Professor John Rappaport at the University of Chicago Law School has studied this, and he says they can. The following is an edited transcript of his conversation with “Marketplace Morning Report” host David Brancaccio.

David Brancaccio: So liability insurance that municipalities take out can be a force for social change?

John Rappaport: It can. When an insurance company writes coverage for police liability, the insurance company puts itself in a position where it improves its bottom line to reduce police misconduct. So just as your property insurer wants to make sure that your building doesn’t burn down, a police liability insurer wants to make sure that the police department it’s insuring doesn’t do things that trigger liability.

Brancaccio: So there is some engagement on the part of the insurance company? It’s not just like, at the end of the term of the policy, we’ll renew you or we won’t? There’s back and forth.

Rappaport: There is. I mean, it varies across insurers. In general, there is engagement. You see the insurance companies participating in the training and education of officers. You see them auditing police departments by actually sending adjusters out to go visit the department. So there are various ways that the insurance companies have for working with the departments they insure to try to reduce the risk.

Brancaccio: Probably makes some people nervous, the idea that this perhaps faceless corporation is having such an important role in public policy.

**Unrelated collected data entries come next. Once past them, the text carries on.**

-- ==== Sys2Proof/Decode.lean ====
section
/-! DEFINITION. The decoder of instruction words (R34 to R53) and the encoder beside it. Decoding is total: a
word that is no instruction is rejected under the name of the reason. -/

namespace Sys2Proof

/-- A field that the instruction does not use must be zero (R37). -/
def zero (x : Reg) (k : Except Reject Instr) : Except Reject Instr :=
  if x = 0 then k else .error .unusedField

/-- The width code Fh is reserved (R52). -/
def widthOk (w : BitVec 4) (i : Instr) : Except Reject Instr :=
  if w = 0xF then .error .reservedWidth else .ok i

/-- Subfunctions of ALU (R46). -/
def decodeAlu (f : Nat) (d a b : Reg) : Except Reject Instr :=
  match f with
  | 0 => .ok (.add d a b)
  | 1 => .ok (.sub d a b)
  | 2 => .ok (.and d a b)
  | 3 => .ok (.or d a b)
  | 4 => .ok (.xor d a b)
  | 5 => .ok (.shl d a b)
  | 6 => .ok (.shr d a b)
  | 7 => .ok (.sar d a b)
  | 8 => .ok (.min d a b)
  | 9 => .ok (.max d a b)
  | 10 => .ok (.minn d a b)
  | 11 => .ok (.maxn d a b)
  | 12 => .ok (.sel d a b)
  | _ => .error .reservedSubfunction

/-- Subfunctions of MULDIV (R46). -/
def decodeMulDiv (f : Nat) (d a b : Reg) : Except Reject Instr :=
  match f with
  | 0 => .ok (.mul d a b)
  | 1 => .ok (.mulh d a b)
  | 2 => .ok (.mulhn d a b)
  | 3 => .ok (.div d a b)
  | 4 => .ok (.divn d a b)
  | 5 => .ok (.rem d a b)
  | 6 => .ok (.remn d a b)
  | _ => .error .reservedSubfunction

/-- Subfunctions of CMP (R46). -/
def decodeCmp (f : Nat) (d a b : Reg) : Except Reject Instr :=
  match f with
  | 0 => .ok (.cmpeq d a b)
  | 1 => .ok (.cmpne d a b)
  | 2 => .ok (.cmplt d a b)
  | 3 => .ok (.cmpltn d a b)
  | 4 => .ok (.cmple d a b)
  | 5 => .ok (.cmplen d a b)
  | _ => .error .reservedSubfunction

/-- Subfunctions of BIT (R46). -/
def decodeBit (f : Nat) (d a b : Reg) : Except Reject Instr :=
  match f with
  | 0 => zero b (.ok (.clz d a))
  | 1 => zero b (.ok (.ctz d a))
  | 2 => zero b (.ok (.popc d a))
  | 3 => .ok (.bext d a b)
  | 4 => .ok (.bins d a b)
  | 5 => zero b (.ok (.brev d a))
  | _ => .error .reservedSubfunction

/-- Subfunctions of FP32 and FP64 (R46). -/
def decodeFp (f64 : Bool) (f : Nat) (d a b : Reg) : Except Reject Instr :=
  match f with
  | 0 => .ok (.fadd f64 d a b)
  | 1 => .ok (.fsub f64 d a b)
  | 2 => .ok (.fmul f64 d a b)
  | 3 => .ok (.fdiv f64 d a b)
  | 4 => zero b (.ok (.fsqrt f64 d a))
  | 5 => .ok (.fmin f64 d a b)
  | 6 => .ok (.fmax f64 d a b)
  | 7 => .ok (.fcmpeq f64 d a b)
  | 8 => .ok (.fcmplt f64 d a b)
  | 9 => .ok (.fcmple f64 d a b)
  | 10 => zero b (.ok (.fcvtif f64 d a))
  | 11 => zero b (.ok (.fcvtfi f64 d a))
  | 12 => .ok (.fma f64 d a b)
  | _ => .error .reservedSubfunction

/-- Subfunctions of CTL (R47). -/
def decodeCtl (f : Nat) (d a b : Reg) : Except Reject Instr :=
  match f with
  | 0 => zero d (zero b (.ok (.guardNz a)))
  | 1 => zero d (zero b (.ok (.guardZ a)))
  | 2 => zero d (zero a (zero b (.ok .nop)))
  | 3 => zero d (zero a (zero b (.ok .exit)))
  | 4 => zero d (zero a (zero b (.ok .vrel)))
  | 5 => .ok (.setl d a b)
  | 6 => zero d (zero b (.ok (.vpart a)))
  | 7 => zero d (zero a (.ok (.msel b)))
  | _ => .error .reservedSubfunction

/-- Subfunctions of VMEM (R48). -/
def decodeVMem (f : Nat) (d a b : Reg) : Except Reject Instr :=
  match f with
  | 0 => .ok (.vld d a b)
  | 1 => .ok (.vst d a b)
  | 2 => .ok (.vldx d a b)
  | 3 => .ok (.vstx d a b)
  | 4 => .ok (.vldt d a b)
  | 5 => .ok (.vstt d a b)
  | 6 => .ok (.vldb d a b)
  | 7 => .ok (.vstb d a b)
  | _ => .error .reservedSubfunction

/-- Subfunctions of QUEUE (R48). -/
def decodeQueue (f : Nat) (d a b : Reg) : Except Reject Instr :=
  match f with
  | 0 => .ok (.qpop d a b)
  | 1 => .ok (.qpush d a b)
  | 2 => zero d (.ok (.qwait a b))
  | 3 => zero a (.ok (.qstat d b))
  | _ => .error .reservedSubfunction

/-- Subfunctions of LAYOUT (R48). -/
def decodeLayout (f : Nat) (d a b : Reg) : Except Reject Instr :=
  match f with
  | 0 => zero b (.ok (.ltset d a))
  | 1 => zero b (.ok (.ltget d a))
  | 2 => zero d (zero a (zero b (.ok .lfence)))
  | _ => .error .reservedSubfunction
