-- ==== Sys2Proof/Machine/Vector.lean ====
section
/-! DEFINITION. What each vector opcode does to the registers of its context (R181 to R196): one definition per
opcode, over the active elements, with the flags it raises. Checks are those of `Ctx.vuse`; timing is elsewhere. -/

namespace Sys2Proof.Machine

/-- What a vector word leaves: the context, its flags, and the scalar result where it has one. -/
structure VRes where
  c : Ctx
  fl : BitVec 7 := 0
  g : Option Word := none
  deriving DecidableEq, Repr

/-- The captured rounding control. -/
def Ctx.rc (c : Ctx) : RC := RC.of c.rmode

/-- Write a list of (element, value) into the group at base. -/
def Ctx.setElems (c : Ctx) (base s : Nat) (l : List (Nat × Nat)) : Ctx :=
  l.foldl (fun c p => c.setElem base s p.1 p.2) c

/-- For each element of a list, compute a value from the old context; write them all, tag the group. -/
def Ctx.mapElems (c : Ctx) (es : List Nat) (base s t : Nat) (f : Nat → FRes) : VRes :=
  let rs := es.map fun e => (e, f e)
  { c := (c.setElems base s (rs.map fun r => (r.1, r.2.1))).setTags base t c.vspan
    fl := rs.foldl (fun fl r => fl ||| r.2.2) 0 }

/-- Slot width of the tag of group A. -/
def Ctx.widthA (c : Ctx) (w : VWord) : Nat := (slotWidth (c.tag w.a.toNat)).getD 8

/-- Element e of group A at its own slot width. -/
def Ctx.aElem (c : Ctx) (w : VWord) (e : Nat) : Nat := readSlot (c.tag w.a.toNat) (c.elem w.a.toNat (c.widthA w) e)

/-- Element e of group B, which has the tag of group A (R194). -/
def Ctx.bSame (c : Ctx) (w : VWord) (e : Nat) : Nat := readSlot (c.tag w.a.toNat) (c.elem w.b.toNat (c.widthA w) e)

/-- A two-source operation of A's tag on the active elements. -/
def Ctx.vBin (c : Ctx) (w : VWord) (f : (t s : Nat) → RC → Nat → Nat → FRes) : VRes :=
  let t := c.tag w.a.toNat
  let s := c.widthA w
  c.mapElems c.activeElems w.d.toNat s t fun e => f t s c.rc (c.aElem w e) (c.bElem w t s e)

/-- A one-source operation of A's tag. -/
def Ctx.vUn (c : Ctx) (w : VWord) (f : (t s : Nat) → RC → Nat → FRes) : VRes :=
  let t := c.tag w.a.toNat
  let s := c.widthA w
  c.mapElems c.activeElems w.d.toNat s t fun e => f t s c.rc (c.aElem w e)

/-- A fused operation that also reads D. -/
def Ctx.vTri (c : Ctx) (w : VWord) (f : (t s : Nat) → RC → Nat → Nat → Nat → FRes) : VRes :=
  let t := c.tag w.a.toNat
  let s := c.widthA w
  c.mapElems c.activeElems w.d.toNat s t fun e =>
    f t s c.rc (c.aElem w e) (c.bElem w t s e) (c.elem w.d.toNat s e)

/-- By the kind of tag: an exact integer wrapped to the slot, or a floating-point operation. -/
def byTag (t s : Nat) (i : Int) (f : Fmt → FRes) : FRes :=
  match fmtOf t with
  | some k => f k
  | none => (unsigned s i, 0)

/-- A slot as the integer its tag says. -/
def slotInt (t s x : Nat) : Int := if isSignedTag t then signed s x else ((x % 2 ^ s : Nat) : Int)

Rappaport: Yeah, I understand. And there’s a downside here. I mean, I want to emphasize: If insurance companies are not doing a good job at trying to manage the risk, they could actually be making things worse. This is the idea of moral hazard, right? When you get insurance coverage, you drive a little bit less carefully. Do you have to follow up with the kinds of loss prevention or risk management, and only then is there a possibility that you could be actually making things better?